**WHAT IS EXPECTED:** Transcribe word for word the lines below from the line with "theorem useDraw_withDriverOf (s" through the line with "false := hw", ends included.

**INPUT FOR THIS TASK:**
------------------------------------------------

/-! ## The LEDs at a dwell (43_display_driver.md R171, R173; 10_state.md R29) -/

namespace Sys2Proof.Machine

/-- Where the outputs show DRV_PHYS in the driven column, the lit LEDs are its bits there: a bit of
an image lies on a cell that the map reaches. -/
theorem ledLit_of_rowShows {m : PosMap} {s : State}
    (hcol : ∀ c : Fin 3, s.colOut[c] = .high ↔ c = s.drvC) (hrow : ∀ r, rowShows s r)
    (himage : ∃ f, s.drvPhys = transform m f) (pr : Fin 9) (pc : Fin 3) :
    ledLit m s pr pc = true ↔ pc = s.drvC ∧ s.drvPhys[pr][pc] = true := by
  have hlow : s.rowOut[pr] = .low ↔ s.drvPhys[pr][s.drvC] = true := by
    rw [hrow pr, physBit]
    split <;> simp_all
  have hmapped : s.drvPhys[pr][pc] = true → anyMapped m pr pc (fun _ _ => true) = true := by
    obtain ⟨f, hf⟩ := himage
    rw [hf, transform_eq_true, anyMapped_eq_true]
    exact fun ⟨r, k, hcell, _⟩ => ⟨r, k, hcell, rfl⟩
  simp only [ledLit, Bool.and_eq_true, decide_eq_true_eq, hcol, hlow]
  constructor
  · rintro ⟨⟨-, rfl⟩, hbit⟩
    exact ⟨rfl, hbit⟩
  · rintro ⟨rfl, hbit⟩
    exact ⟨⟨hmapped hbit, rfl⟩, hbit⟩

theorem columnDriven_iff {d : DrvPhase} :
    d.columnDriven = true ↔ d = .row ∨ d = .dwell ∨ d = .rowOff ∨ d = .colOff := by
  cases d <;> decide

/-- Settles O48: the invariants of the columns, the rows and the snapshot. -/
theorem oneColumnIsDriven : Obligations.OneColumnIsDriven := by
  intro s h
  have hdriven := fun c => (h.columnHigh c).1
  refine ⟨fun c c' hc hc' => (hdriven c hc).1.trans (hdriven c' hc').1.symm,
    fun c hc => (hdriven c hc).imp_right columnDriven_iff.1, fun hp => ?_⟩
  have hcol := h.columnHigh
  have hrow := h.rows
  simp only [rowsInPhase, hp, DrvPhase.columnDriven, and_true] at hcol hrow
  exact ledLit_of_rowShows hcol hrow h.snapshot

end Sys2Proof.Machine

/-! ## What the driver reads (43_display_driver.md R174) -/

namespace Sys2Proof.Machine

/-- `t` with what the driver reads and writes taken from `s`: its registers, the outputs, the fault
registers and the draws (43_display_driver.md R174). -/
def withDriverOf (s t : State) : State :=
  { t with
    rowOut := s.rowOut, colOut := s.colOut, faultCode := s.faultCode, faultInfo := s.faultInfo
    drvPhase := s.drvPhase, drvC := s.drvC, drvR := s.drvR, drvPhys := s.drvPhys
    pinScript := s.pinScript, pinDraws := s.pinDraws }

section Noninterference

variable {p : Params}

theorem consumeDraw_withDriverOf (s t : State) :
    consumeDraw (withDriverOf s t) = withDriverOf (consumeDraw s) t := by
  simp only [consumeDraw, withDriverOf]
  cases s.pinScript <;> rfl

theorem useDraw_withDriverOf (s t : State) :
    useDraw p (withDriverOf s t) = withDriverOf (useDraw p s) t := by
  unfold useDraw
  split
  · exact consumeDraw_withDriverOf s t
  · rfl

theorem setOut_withDriverOf (out : Output) (x : Level) (s t : State) :
    setOut out x (withDriverOf s t) = withDriverOf (setOut out x s) t := by
  cases out <;> rfl

theorem advanceRow_withDriverOf (after : DrvPhase) (s t : State) :
    advanceRow after (withDriverOf s t) = withDriverOf (advanceRow after s) t := by
  obtain ⟨h, e⟩ | ⟨h, e⟩ := advanceRow_cases after s <;> rw [e]
  · exact dif_pos h
  · exact dif_neg h.not_lt

theorem advanceColumn_withDriverOf (s t : State) :
    advanceColumn (withDriverOf s t) = withDriverOf (advanceColumn s) t := by
  obtain ⟨h, e⟩ | ⟨h, e⟩ := advanceColumn_cases s <;> rw [e]
  · exact dif_pos h
  · exact dif_neg h.not_lt

/-- An output write, and what the step does after it, reads and writes the driver's part alone. -/
theorem settle_pinWrite_withDriverOf (out : Output) (x : Level) {next : State → State}
    (hnext : ∀ u v, next (withDriverOf u v) = withDriverOf (next u) v) (s t : State) :
    settle ((pinWrite p out x (withDriverOf s t)).bind fun u => .ok (next u)) =
      withDriverOf (settle ((pinWrite p out x s).bind fun u => .ok (next u))) t := by
  obtain ⟨hw, e⟩ | ⟨hw, e⟩ := pinWrite_cases p out x s <;> rw [e]
  · have hw' : writeFails p (withDriverOf s t) = false := hw
    rw [pinWrite_succeeds hw', useDraw_withDriverOf, setOut_withDriverOf]
    exact hnext _ _
  · have hw' : writeFails p (withDriverOf s t) = true := hw
    rw [pinWrite_fails hw', useDraw_withDriverOf]
    rfl
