/-- The Calendar Clock's state: the calendar, the trust flag (R185), the backup latch (R183), the last level reading
(R184). -/
structure Cck where
  cal : Calendar
  trust : Bool
  latch : Bool
  low : Bool
  deriving DecidableEq, Repr

/-- R189: the node state. -/
inductive NodeState where
  | loading | hunting | restoring | joining | run | idConflict | configFault
  deriving DecidableEq, Repr

/-- R183: what the first reading of the latch reports. -/
inductive Report where
  | held | failed
  deriving DecidableEq, Repr

/-- The Start Controller's state. -/
structure Stc where
  node : NodeState
  powered : Bool
  config : Option NodeConfig
  report : Report
  refusedOnce : Bool
  huntNext : Nat
  recordedId : StationId
  deriving DecidableEq, Repr

/-- The node: its nine blocks, the counter of the free values (the model's own), and the commands waiting. -/
structure State where
  trg : Trg
  pkc : Pkc
  rds : Rds
  pru : Pru
  cue : Cue
  hli : Hli
  slk : Slk
  cck : Cck
  stc : Stc
  free : Nat
  pending : List Instr
  deriving DecidableEq, Repr

/-- No fault is raised: nothing the manual describes stops the node (R192 makes CONFIG_FAULT a node state). -/
inductive Fault where
  deriving DecidableEq, Repr

/-- Why a command is refused. -/
inductive Refusal where
  /-- Raised by an arm of `exec` that gives its command no meaning yet; safe. No arm of this model raises it. -/
  | notModelled (mnemonic : String)
  deriving DecidableEq, Repr

/-! ### Reset -/

/-- R48: an ABSENT pocket after a start with failed memory. -/
def Pocket.vacant : Pocket :=
  { state := .absent, contents := none, check := none, openRelease := false, saved := none, hold := false,
    verified := false, readRequested := false, door := .closed, latch := .locked, indicator := .off, mark := none,
    target := none, timer := none, timerRunning := false, vacated := none, press := false }

/-- R25: the record of an address where no module answered. -/
def Module.none : Module :=
  { state := .absent, bank := .crib, lock := false, door := false, indicator := false, lines := 0 }

/-- R183: 2000-01-01 00:00:00, a Saturday. -/
def Calendar.origin : Calendar :=
  { year := 2000, month := 1, day := 1, hour := 0, minute := 0, second := 0, weekday := 6 }

/-- R24, R194: the Tool Register after its memory failed. -/
def Trg.empty : Trg :=
  { entries := [], heard := [], checks := [], stamp := { year := 2000, month := 1, day := 1, hour := 0, minute := 0 } }

/-- R25, R48, R39: no module, no pocket, the scanner before pocket 0. -/
def Pkc.empty : Pkc :=
  { modules := List.replicate 6 Module.none, pockets := List.replicate 48 Pocket.vacant, gauge := .absent,
    lastServed := 47, walk := none }

/-- R57, R58: the reader and the sweep at every start. -/
def Rds.empty : Rds :=
  { queue := [], inFlight := none, sweep := .idle, cursor := 0, awaiting := false,
    table := List.replicate 48 .none }

/-- R66, R67, R88: the Preset Reduction Unit after its memory failed. -/
def Pru.empty : Pru :=
  { gauge := none, burst := none, first := none, queue := [], tx := none, txWait := none }

/-- R114, R138: the Custody Engine after its memory failed. -/
def Cue.empty : Cue :=
  { givers := [], takers := [], lapsed := [], seekCounter := 0, windows := [], waiting := [] }

/-- R111: the Hall Line Interface at every start. -/
def Hli.empty : Hli := { urgent := [], routine := [], send := none, joinTimer := none }

/-- R156: no sticky bit set. -/
def Sticky.clear : Sticky := { seqError := false, overrun := false, noticeOverflow := false, clamped := false }

/-- R156, R160, R170, R172: the Station Link after its memory failed. -/
def Slk.empty : Slk :=
  { reply := none, sticky := Sticky.clear, stage := none, token := 0, notices := [], owed := 0, pulse := .idle }

/-- The node right after the first power-on: LOADING, main power on (R189). The latch set, its report FAILED, the record
memory as R24, R48, R88, R114 and R160 give it after a failed backup, and the calendar of R183 are log entry 1
(DESIGN CHOICE). -/
def State.reset : State :=
  { trg := Trg.empty, pkc := Pkc.empty, rds := Rds.empty, pru := Pru.empty, cue := Cue.empty, hli := Hli.empty,
    slk := Slk.empty,
    cck := { cal := Calendar.origin, trust := false, latch := true, low := false },
    stc := { node := .loading, powered := true, config := none, report := .failed, refusedOnce := false, huntNext := 0,
             recordedId := 0 },
    free := 0, pending := [] }

end Sys2Proof.Machine
end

------------------------------------------------

**TASK OUTPUT:**
theorem useDraw_withDriverOf (s t : State) :
    useDraw p (withDriverOf s t) = withDriverOf (useDraw p s) t := by
  unfold useDraw
  split
  · exact consumeDraw_withDriverOf s t
  · rfl

theorem setOut_withDriverOf (out : Output) (x : Level) (s t : State) :
    setOut out x (withDriverOf s t) = withDriverOf (setOut out x s) t := by
  cases out <;> rfl

theorem advanceRow_withDriverOf (after : DrvPhase) (s t : State) :
    advanceRow after (withDriverOf s t) = withDriverOf (advanceRow after s) t := by
  obtain ⟨h, e⟩ | ⟨h, e⟩ := advanceRow_cases after s <;> rw [e]
  · exact dif_pos h
  · exact dif_neg h.not_lt

theorem advanceColumn_withDriverOf (s t : State) :
    advanceColumn (withDriverOf s t) = withDriverOf (advanceColumn s) t := by
  obtain ⟨h, e⟩ | ⟨h, e⟩ := advanceColumn_cases s <;> rw [e]
  · exact dif_pos h
  · exact dif_neg h.not_lt

/-- An output write, and what the step does after it, reads and writes the driver's part alone. -/
theorem settle_pinWrite_withDriverOf (out : Output) (x : Level) {next : State → State}
    (hnext : ∀ u v, next (withDriverOf u v) = withDriverOf (next u) v) (s t : State) :
    settle ((pinWrite p out x (withDriverOf s t)).bind fun u => .ok (next u)) =
      withDriverOf (settle ((pinWrite p out x s).bind fun u => .ok (next u))) t := by
  obtain ⟨hw, e⟩ | ⟨hw, e⟩ := pinWrite_cases p out x s <;> rw [e]
  · have hw' : writeFails p (withDriverOf s t) = false := hw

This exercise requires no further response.